Эрнест Наумович не оставил теоретических трудов, но у него была своя стройная теория творчества с очень четкими формулировками. Наши встречи с ним, как я теперь понимаю, были отчасти поводом высказать, «проговорить» свои идеи, хотя наверняка он много говорил об этом и с коллегами, и я надеюсь, они смогут распорядиться этим драгоценным даром от Эрнеста Наумовича.
Кирилл Набутов, продюсер, телеведущий:
- Эрика я впервые увидел на поминках по отцу. Отец часто брал меня на футбол, я во время матчей был и в комментаторской кабине, и в журналистской ложе, но там Эрика не видел. На матч тогда комментаторы и другие телевизионные и радиоработники добирались на автобусе, он отправлялся от Дома радио часа за два до эфира. Автобус заезжал на верх стадиона, салон никто не проверял, и там могли заехать на стадион друзья, родные, все, кто хотел посмотреть футбол. А Эрик как режиссер приезжал на автобусе передвижной телевизионной станции или на машине отдельно, поэтому, несмотря на то что отец и Эрик долго работали вместе, я с ним познакомился только после смерти отца…

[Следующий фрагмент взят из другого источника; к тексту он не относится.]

/-! ## The Data Driver -/

/-- R164: a read inside the window, let through by the gate, drives the byte at (`BANK` as stage BANK leaves it,
`address & offset_mask`), or raises `OutOfRange` and drives nothing; with the default window the row's test is
`W & 0x1E000 = 0`; the last address of that window is offset 0xFFF, and 0x0800 is offset 0 of a 2048-byte image; and
the rule's worked example. -/
def Obligations.ServedReadDrivesTheImageByte : Prop :=
  (∀ (s : State) (c : BusCycle), Presents s c → gateOpen s c = true → c.isWrite = false →
    inWindow s.params c.address = true →
    let offset := (c.address &&& offsetMask s.scheme s.len).toNat
    let index := bankAfter s c * bankSize s.scheme s.len + offset
    decodeData (context s) c.word = .dataRead c.halted c.address ∧
    (offset < bankSize s.scheme s.len ∧ bankAfter s c < bankCount s.scheme ∧ index < s.len →
      ∃ t, step s = .next t ∧ t.out = .drive (s.image.read index) ∧ t.dout = s.image.read index ∧
        t.fault = .noFault ∧ t.bank = bankAfter s c ∧ t.hist = histAfter s c) ∧
    (¬ (offset < bankSize s.scheme s.len ∧ bankAfter s c < bankCount s.scheme ∧ index < s.len) →
      ∃ t, step s = .next t ∧ t.out = .hiZ ∧ t.dout = s.dout ∧ t.fault = .outOfRange ∧
        t.bank = bankAfter s c ∧ t.hist = histAfter s c)) ∧
  (∀ (x : DecodeContext) (w : Word), x.params = Config.params →
    ((∃ h a, decodeData x w = .dataRead h a) ↔ w &&& 0x1E000 = 0)) ∧
  (0x1FFF &&& offsetMask .f8 8192 = 0x0FFF ∧ 0x0800 &&& offsetMask .none 2048 = 0x0000) ∧
  (∀ s : State, s.loaded = true → s.fault = .noFault → s.scheme = .f8 → s.len = 8192 → s.params = Config.params →
    s.input = [.cycle { address := 0x1FF9, isWrite := false, halted := false },
      .cycle { address := 0x0000, isWrite := false, halted := false }] →
    ∃ t, runSteps 2 s = .next t ∧ t.out = .drive (s.image.read 4096))

/-- R165 and R166: a write, or a read outside the window, drives nothing, looks nothing up and raises nothing, in any
phase and with any bank, and stage BANK's writes stand; and R166's addresses under the default window, with its worked
example. -/
def Obligations.WritesAndOutsideReadsDriveNothing : Prop :=
  (∀ (s : State) (c : BusCycle), Presents s c → (c.isWrite = true ∨ inWindow s.params c.address = false) →
    (gateOpen s c = true → c.isWrite = true →
      decodeIteration (context s) c.word =
        [decodeGate (context s) c.word, decodeBank (context s) c.word, .dataWrite c.halted c.address, .rel c]) ∧
    (gateOpen s c = true → c.isWrite = false →
      decodeIteration (context s) c.word =
        [decodeGate (context s) c.word, decodeBank (context s) c.word, .dataOutside c, .rel c]) ∧
    (∀ u, exec (.dataWrite c.halted c.address) u = .next { u with out := .hiZ }) ∧
    (∀ u, exec (.dataOutside c) u = .next { u with out := .hiZ }) ∧
    ∃ t, step s = .next t ∧ t.out = .hiZ ∧ t.oe = false ∧ t.dout = s.dout ∧ t.fault = s.fault ∧
      (gateOpen s c = true → t.bank = bankAfter s c ∧ t.hist = histAfter s c) ∧
      (s.phase = .running → s.oe = false → s.scheme ≠ .fe → qualifies s.params s.scheme c = false → SameBlock s t)) ∧
  (inWindow Config.params 0x2000 = false ∧ inWindow Config.params 0xFFFF = false ∧
    inWindow Config.params 0x3FF8 = false ∧
    ∀ h, qualifies Config.params .f8 { address := 0x3FF8, isWrite := false, halted := h } = false)

/-- R167: after every step on a bus cycle no data line is driven, whatever the cycle did and whatever stopped it;
`DOUT` holds the byte driven, if one was, and else keeps its value. -/
def Obligations.LinesAreReleasedAfterEveryCycle : Prop :=
  ∀ (s : State) (c : BusCycle), Presents s c →
    (∃ is, decodeIteration (context s) c.word = is ++ [.rel c]) ∧
    (∀ u, exec (.rel c) u = .next { u with oe := false }) ∧
    ∃ t, step s = .next t ∧ t.oe = false ∧ dataLines t = none ∧
      (∀ b, t.out = .drive b → t.dout = b) ∧ (t.out = .hiZ → t.dout = s.dout)

/-- R168: the drive invariant, both ways. Its violation is the condition `BusContention`. -/
def Obligations.DriveHappensOnlyInAServedRead : Prop :=
  ∀ (s t : State) (c : BusCycle), Presents s c → step s = .next t →
    (∀ b, t.out = .drive b ↔
      s.fault = .noFault ∧
      (decodeGate (context s) c.word = .gateArm c.isWrite c.address ∨
        decodeGate (context s) c.word = .gateAdvance c ∨ decodeGate (context s) c.word = .gatePass c) ∧
      c.isWrite = false ∧ inWindow s.params c.address = true ∧
      byteAt s (bankAfter s c) (lookupOffset s.scheme s.len c.address) = .ok b) ∧
    ((∀ b, t.out ≠ .drive b) → t.out = .hiZ)

/-- R235: the byte an iteration drives is that of the bank the iteration leaves, in every scheme; and a read of a
hotspot address is served from the bank that address selects. -/
def Obligations.HotspotReadIsServedFromItsNewBank : Prop :=
  (∀ (s t : State) (c : BusCycle) (b : Byte), Presents s c → step s = .next t → t.out = .drive b →
    byteAt t t.bank (lookupOffset t.scheme t.len c.address) = .ok b) ∧
  ∀ (s : State) (c : BusCycle) (base : Nat), Presents s c → gateOpen s c = true → hotspotBase s.scheme = some base →
    qualifies s.params s.scheme c = true → c.isWrite = false → inWindow s.params c.address = true →
    tagMatchesLength s = true →
    ∃ t, step s = .next t ∧ t.bank = c.address.toNat - base ∧
      t.out = .drive (s.image.read ((c.address.toNat - base) * 4096 + c.address.toNat % 4096))

/-- Repeating a bus cycle in direct succession leaves the same state of the block and the same output, in phase
`Running` and but under `FE` (spec/20_memory.md section 2; log 18 for the phase). -/
def Obligations.RepeatedCycleChangesNothing : Prop :=
  ∀ (s t : State) (c : BusCycle), Presents s c → s.phase = .running → s.scheme ≠ .fe → step s = .next t →
    Presents t c → step t = .next { t with input := t.input.tail, events := t.events + 1 }

/-- With the default window, `a` and `a XOR 0x1000` are both inside the window or both outside, and read the same
offset (spec/20_memory.md section 6). -/
def Obligations.WindowMirrorsReadTheSameOffset : Prop :=
  ∀ (s : Scheme) (len : Nat) (a : Address),
    inWindow Config.params (a ^^^ 0x1000) = inWindow Config.params a ∧
    lookupOffset s len (a ^^^ 0x1000) = lookupOffset s len a

/-- The masked offset is always a valid offset of the bank, for any image that was loaded
(spec/40_image_store.md section 2, spec/00_scope.md section 4, decisions D3 and D4). -/
def Obligations.MaskedOffsetIsInsideTheBank : Prop :=
  ∀ (s : Scheme) (len : Nat) (a : Address), supportedSize len = true →
    lookupOffset s len a < bankSize s len ∧
    (∀ offset, offset < bankSize s len → lookupOffset s len (BitVec.ofNat 16 offset) = offset)

/-- What is served depends on no byte of the image outside the selected bank (spec/20_memory.md section 4). -/
def Obligations.OtherBanksDoNotAffectTheOutput : Prop :=
  ∀ (s : State) (c : BusCycle) (m : Memory), Presents s c →
    (∀ offset, offset < bankSize s.scheme s.len →
      m.read (bankAfter s c * bankSize s.scheme s.len + offset)
        = s.image.read (bankAfter s c * bankSize s.scheme s.len + offset)) →
    ∃ t u, step s = .next t ∧ step { s with image := m } = .next u ∧ u = { t with image := m }

/-! ## Faults -/

/-- A fault is precise: when the lookup of a served read fails, the iteration's writes of `PHASE`, `BANK` and `HIST`
stay, `FAULT` is `OutOfRange`, nothing is driven and nothing else changes (spec/60_exceptions.md sections 2 and 3). -/
def Obligations.OutOfRangeIsPrecise : Prop :=
  ∀ (s : State) (c : BusCycle) (k : FaultKind), Presents s c → gateOpen s c = true → readInWindow s c = true →
    lookupAfter s c = .error k →
    step s = .next { s with
      phase := phaseAfter s.phase, bank := bankAfter s c, hist := histAfter s c, fault := .outOfRange, oe := false
      out := .hiZ, input := s.input.tail, events := s.events + 1 }

/-- With tag and length agreeing, and but under `FE`, no iteration of a block that has not faulted raises a fault
(spec/40_image_store.md section 2, spec/95_test_vectors.md section 4, property 6). -/
def Obligations.MatchingImageNeverFaults : Prop :=
  ∀ (s : State) (c : BusCycle), Inv s → Presents s c → s.fault = .noFault → s.scheme ≠ .fe →
    tagMatchesLength s = true → ∃ t, step s = .next t ∧ t.fault = .noFault ∧ tagMatchesLength t = true

/-- An iteration sets `FAULT` to nothing but `OutOfRange`, and only from `NoFault` (spec/60_exceptions.md section 1). -/
def Obligations.IterationRaisesOnlyOutOfRange : Prop :=
  ∀ (s t : State) (c : BusCycle), Presents s c → step s = .next t → t.fault ≠ s.fault →
    s.fault = .noFault ∧ t.fault = .outOfRange ∧ readInWindow s c = true ∧ gateOpen s c = true ∧
    lookupAfter s c = .error .outOfRange

/-- A power cycle is the one way back: it clears `FAULT`, returns `PHASE` to `Idle`, and keeps the persisted artifact
and the parameters alone; no other step of a loaded block clears a fault or makes the phase `Idle`
(spec/60_exceptions.md sections 2 and 5, spec/70_reset_and_hazards.md section 1, decision D26). -/
def Obligations.OnlyAPowerCycleResets : Prop :=
  (∀ s : State, PowersOff s →
    ∃ t, step s = .next t ∧ t.phase = .idle ∧ t.fault = .noFault ∧ t.oe = false ∧ t.hist = [] ∧ t.loaded = false ∧
      t.out = .hiZ ∧ t.persisted = s.persisted ∧ t.params = s.params) ∧
  (∀ s t : State, s.loaded = true → step s = .next t →
    (s.fault ≠ .noFault ∧ t.fault = .noFault) ∨ (s.phase ≠ .idle ∧ t.phase = .idle) → PowersOff s)

/-! ## The Image Store -/

/-- R201 and R202: the two faults of the load, exactly when each is raised, that nothing else happens (the configuration
is not established), that no other step raises one, and that a block that has one serves nothing. -/
def Obligations.LoadRefusesWhatItCannotServe : Prop :=
  (∀ s : State, s.loaded = false → s.fault = .noFault → ∃ t, step s = .next t ∧
    (t.fault = .invalidImageSize ↔ s.persisted.bytes.length ∉ [2048, 4096, 8192, 16384, 32768]) ∧
    (t.fault = .ambiguousScheme ↔ s.persisted.bytes.length = 32768 ∧ s.persisted.tag = none) ∧
    (t.fault = .noFault ∨ t = { s with loaded := true, fault := t.fault, out := .hiZ })) ∧
  (∀ (s t : State) (k : FaultKind), k = .invalidImageSize ∨ k = .ambiguousScheme → s.loaded = true →
    step s = .next t → t.fault = k → s.fault = k) ∧
  (∀ (s : State) (c : BusCycle), s.fault = .invalidImageSize ∨ s.fault = .ambiguousScheme → Presents s c →
    ∃ t, step s = .next t ∧ t.out = .hiZ ∧ t.fault = s.fault ∧ t.image = s.image)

Эрик был невероятно обаятелен и разговорчив. Он мог говорить часами. Помню, на одной пресс-конференции его вопрос длился две минуты 45 секунд.
Вспоминаю, как мы ехали на финал Кубка СССР по футболу в 1984 году из Ленинграда в Москву. Ехали на машине Эрика: он, оператор Рашид Жимгарян, Люда Гладкова, наш приятель Игорь Струнин и я. Выехали мы в шесть утра за день до игры, по пути машина стала ломаться, раскалялась ручка переключения скоростей, останавливались каждые пятьдесят минут. Ехали почти сутки, приехали в пять утра следующего дня и пошли к нашей общей приятельнице Ире Мазановой. Она нас накормила, постелила два двуспальных дивана, и Игорь Струнин, радостный, говорит: «Ну, ты иди спи с Рашидом». Загрузились мы с Рашидом, вырубились, просыпаемся в час дня, встречаем Струнина, он зеленый и злой. Эрик своими разговорами про телевидение, как выяснилось, все это время не давал ему спать…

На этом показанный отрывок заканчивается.